Records excerpted from a collection
((

/-- The bytes are those of a whole frame that the receiver can end now: 3 + L bytes with L in 0..8 (R29), in agreement with what
has been sampled, and for a transmitting station its own bytes. -/
def frameAdmitted (bytes : List Byte) (s : State) : Bool :=
  decide (s.rli.rx = .inFrame) &&
    decide (frameLengthField bytes ≤ 8) && decide (bytes.length = 3 + frameLengthField bytes) &&
    agreesWith bytes s.rli.frame &&
    match s.rli.tx with
    | some t => decide (t.bytes = bytes)
    | none => true

/-- At the check byte's stop cell, which reads 1, the running check is compared with the check byte (R30). -/
def endFrame (check : Byte) (bytes : List Byte) (s : State) : State :=
  if check = bytes.getLastD 0 then handGoodFrame bytes s else receptionError .checkError s

/-- The frame runs to its check byte's stop cell; the stop cell reads 1, so the line is high and no station drives it. -/
def goodFrame (bytes : List Byte) (s : State) : State :=
  if frameAdmitted bytes s then
    let stopCell := standsAt (bytes.length - 1) 9 s.rli
    updateAttn (endFrame (crc bytes.dropLast) bytes (s.mapRli fun r => { sampledLine stopCell false r with driver := none }))
  else s

/-! ## Sampling (R22, R27, R36, R37) -/

/-- A cell's bit joins the frame under assembly (R27 to R30): errors at the start and stop cells, the length test at the second
header byte, the check at the last byte. -/
def takeBit (bit : Bool) (s : State) : State :=
  let a := s.rli.frame
  if a.cells = 0 then
    if bit then receptionError .frameError s
    else s.mapRli fun r => { r with frame := { a with cells := 1, shift := 0 } }
  else if a.cells < 9 then
    s.mapRli fun r =>
      { r with frame := { a with cells := a.cells + 1, shift := (a.shift <<< 1) ||| (if bit then 1 else 0) } }
  else if !bit then receptionError .frameError s
  else
    let bytes := a.taken ++ [a.shift]
    if bytes.length = 2 ∧ 8 < frameLengthField bytes then receptionError .lengthError s
    else if 3 ≤ bytes.length ∧ bytes.length = 3 + frameLengthField bytes then endFrame a.check bytes s
    else
      s.mapRli fun r =>
        { r with frame := { taken := bytes, cells := 0, shift := 0, check := crcByte a.check a.shift } }

/-- The sample point of the current cell: the line's level is the bit, and a transmitting station compares it with the bit it sent
(R22, R36, R37). -/
def sampleCell (s : State) : State :=
  let bit := !s.rli.lineLow
  let a := s.rli.frame
  let s := s.mapRli fun r => { r with cell := r.cell.map fun c => { c with sampled := true } }
  match s.rli.tx with
  | some t =>
    let sent := sentCell t a
    if sent = bit then takeBit bit s
    else if sent && isArbitrationCell a.taken.length a.cells then takeBit bit (attemptLost s)
    else attemptBitError s
  | none => takeBit bit s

))

* **Activity**:
Please give again the lines above between the line holding "else if 3 ≤" and the line holding "if sent = bit then takeBit bit s", inclusive, exactly as they are and with nothing added.

* **Solution below**:
    else if 3 ≤ bytes.length ∧ bytes.length = 3 + frameLengthField bytes then endFrame a.check bytes s
    else
      s.mapRli fun r =>
        { r with frame := { taken := bytes, cells := 0, shift := 0, check := crcByte a.check a.shift } }

/-- The sample point of the current cell: the line's level is the bit, and a transmitting station compares it with the bit it sent
(R22, R36, R37). -/
def sampleCell (s : State) : State :=
  let bit := !s.rli.lineLow
  let a := s.rli.frame
  let s := s.mapRli fun r => { r with cell := r.cell.map fun c => { c with sampled := true } }
  match s.rli.tx with
  | some t =>
    let sent := sentCell t a
    if sent = bit then takeBit bit s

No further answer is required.